WORK TO BE COMPLETED:
Each line below from the one containing "s.flashMask := by" through the one containing "s.frameCtr := by" is to be given again exactly, and no line outside that span.

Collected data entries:
────────────────────────────────────────

/-- What a STEPEND can touch (R217). -/
theorem schedulerAfterStep_eq (pc : Addr) (s : State) :
    schedulerAfterStep pc s =
      { s with video := (schedulerAfterStep pc s).video, events := (schedulerAfterStep pc s).events,
               intLine := (schedulerAfterStep pc s).intLine, phase := (schedulerAfterStep pc s).phase,
               response := (schedulerAfterStep pc s).response, signals := (schedulerAfterStep pc s).signals,
               freeCount := (schedulerAfterStep pc s).freeCount } := by
  unfold schedulerAfterStep
  dsimp only
  rw [checks_eq pc s]
  generalize (breakpointCheck pc (limitChecks s)).events = ev
  unfold loopExit finishFrame
  split_ifs <;> rfl

/-! ### schedulerAfterStep, field by field -/

@[simp] theorem schedulerAfterStep_cfg (pc : Addr) : (schedulerAfterStep pc s).cfg = s.cfg := by
  rw [schedulerAfterStep_eq]
@[simp] theorem schedulerAfterStep_pending (pc : Addr) : (schedulerAfterStep pc s).pending = s.pending := by
  rw [schedulerAfterStep_eq]
@[simp] theorem schedulerAfterStep_ram (pc : Addr) : (schedulerAfterStep pc s).ram = s.ram := by
  rw [schedulerAfterStep_eq]
@[simp] theorem schedulerAfterStep_slots (pc : Addr) : (schedulerAfterStep pc s).slots = s.slots := by
  rw [schedulerAfterStep_eq]
@[simp] theorem schedulerAfterStep_bank (pc : Addr) : (schedulerAfterStep pc s).bank = s.bank := by
  rw [schedulerAfterStep_eq]
@[simp] theorem schedulerAfterStep_locked (pc : Addr) : (schedulerAfterStep pc s).locked = s.locked := by
  rw [schedulerAfterStep_eq]
@[simp] theorem schedulerAfterStep_overlay (pc : Addr) : (schedulerAfterStep pc s).overlay = s.overlay := by
  rw [schedulerAfterStep_eq]
@[simp] theorem schedulerAfterStep_tick (pc : Addr) : (schedulerAfterStep pc s).tick = s.tick := by
  rw [schedulerAfterStep_eq]
@[simp] theorem schedulerAfterStep_border (pc : Addr) : (schedulerAfterStep pc s).border = s.border := by
  rw [schedulerAfterStep_eq]
@[simp] theorem schedulerAfterStep_flashMask (pc : Addr) : (schedulerAfterStep pc s).flashMask = s.flashMask := by
  rw [schedulerAfterStep_eq]
@[simp] theorem schedulerAfterStep_frameCtr (pc : Addr) : (schedulerAfterStep pc s).frameCtr = s.frameCtr := by
  rw [schedulerAfterStep_eq]
@[simp] theorem schedulerAfterStep_marks (pc : Addr) : (schedulerAfterStep pc s).marks = s.marks := by
  rw [schedulerAfterStep_eq]
@[simp] theorem schedulerAfterStep_tlimEn (pc : Addr) : (schedulerAfterStep pc s).tlimEn = s.tlimEn := by
  rw [schedulerAfterStep_eq]
@[simp] theorem schedulerAfterStep_tlim (pc : Addr) : (schedulerAfterStep pc s).tlim = s.tlim := by
  rw [schedulerAfterStep_eq]
@[simp] theorem schedulerAfterStep_flimEn (pc : Addr) : (schedulerAfterStep pc s).flimEn = s.flimEn := by
  rw [schedulerAfterStep_eq]
@[simp] theorem schedulerAfterStep_flim (pc : Addr) : (schedulerAfterStep pc s).flim = s.flim := by
  rw [schedulerAfterStep_eq]
@[simp] theorem schedulerAfterStep_fetchCount (pc : Addr) : (schedulerAfterStep pc s).fetchCount = s.fetchCount := by
  rw [schedulerAfterStep_eq]
@[simp] theorem schedulerAfterStep_intSuppress (pc : Addr) : (schedulerAfterStep pc s).intSuppress = s.intSuppress := by
  rw [schedulerAfterStep_eq]
@[simp] theorem schedulerAfterStep_portOvr (pc : Addr) : (schedulerAfterStep pc s).portOvr = s.portOvr := by
  rw [schedulerAfterStep_eq]
@[simp] theorem schedulerAfterStep_faults (pc : Addr) : (schedulerAfterStep pc s).faults = s.faults := by
  rw [schedulerAfterStep_eq]

/-- How a STEPEND ends (R217): the loop exits in IDLE with the line low, or the next step is asked for. -/
theorem schedulerAfterStep_phase (pc : Addr) (s : State) :
    ((schedulerAfterStep pc s).phase = .idle ∧ (schedulerAfterStep pc s).intLine = false) ∨
      (schedulerAfterStep pc s).phase = .awaitStep := by
  unfold schedulerAfterStep
  dsimp only
  split
  · exact .inl ⟨rfl, rfl⟩
  · exact .inr rfl

/-- The event mask after a STEPEND keeps bits 7:5 clear (R47). -/
theorem schedulerAfterStep_high {pc : Addr} {s : State} (h : s.events &&& 0xE0#8 = 0) :
    (schedulerAfterStep pc s).events &&& 0xE0#8 = 0 := by
  have hc : (breakpointCheck pc (limitChecks s)).events &&& 0xE0#8 = 0 :=
    setEventIf_high (by decide) (setEventIf_high (by decide) (setEventIf_high (by decide) h))
  unfold schedulerAfterStep
  dsimp only
  split
  · unfold loopExit finishFrame
    dsimp only
    split
    · exact setEventIf_high (by decide) hc
    · exact hc
  · exact hc

end

end Sys2Proof.Machine
end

────────────────────────────────────────

EXPECTED OUTPUT:
@[simp] theorem schedulerAfterStep_flashMask (pc : Addr) : (schedulerAfterStep pc s).flashMask = s.flashMask := by
  rw [schedulerAfterStep_eq]
@[simp] theorem schedulerAfterStep_frameCtr (pc : Addr) : (schedulerAfterStep pc s).frameCtr = s.frameCtr := by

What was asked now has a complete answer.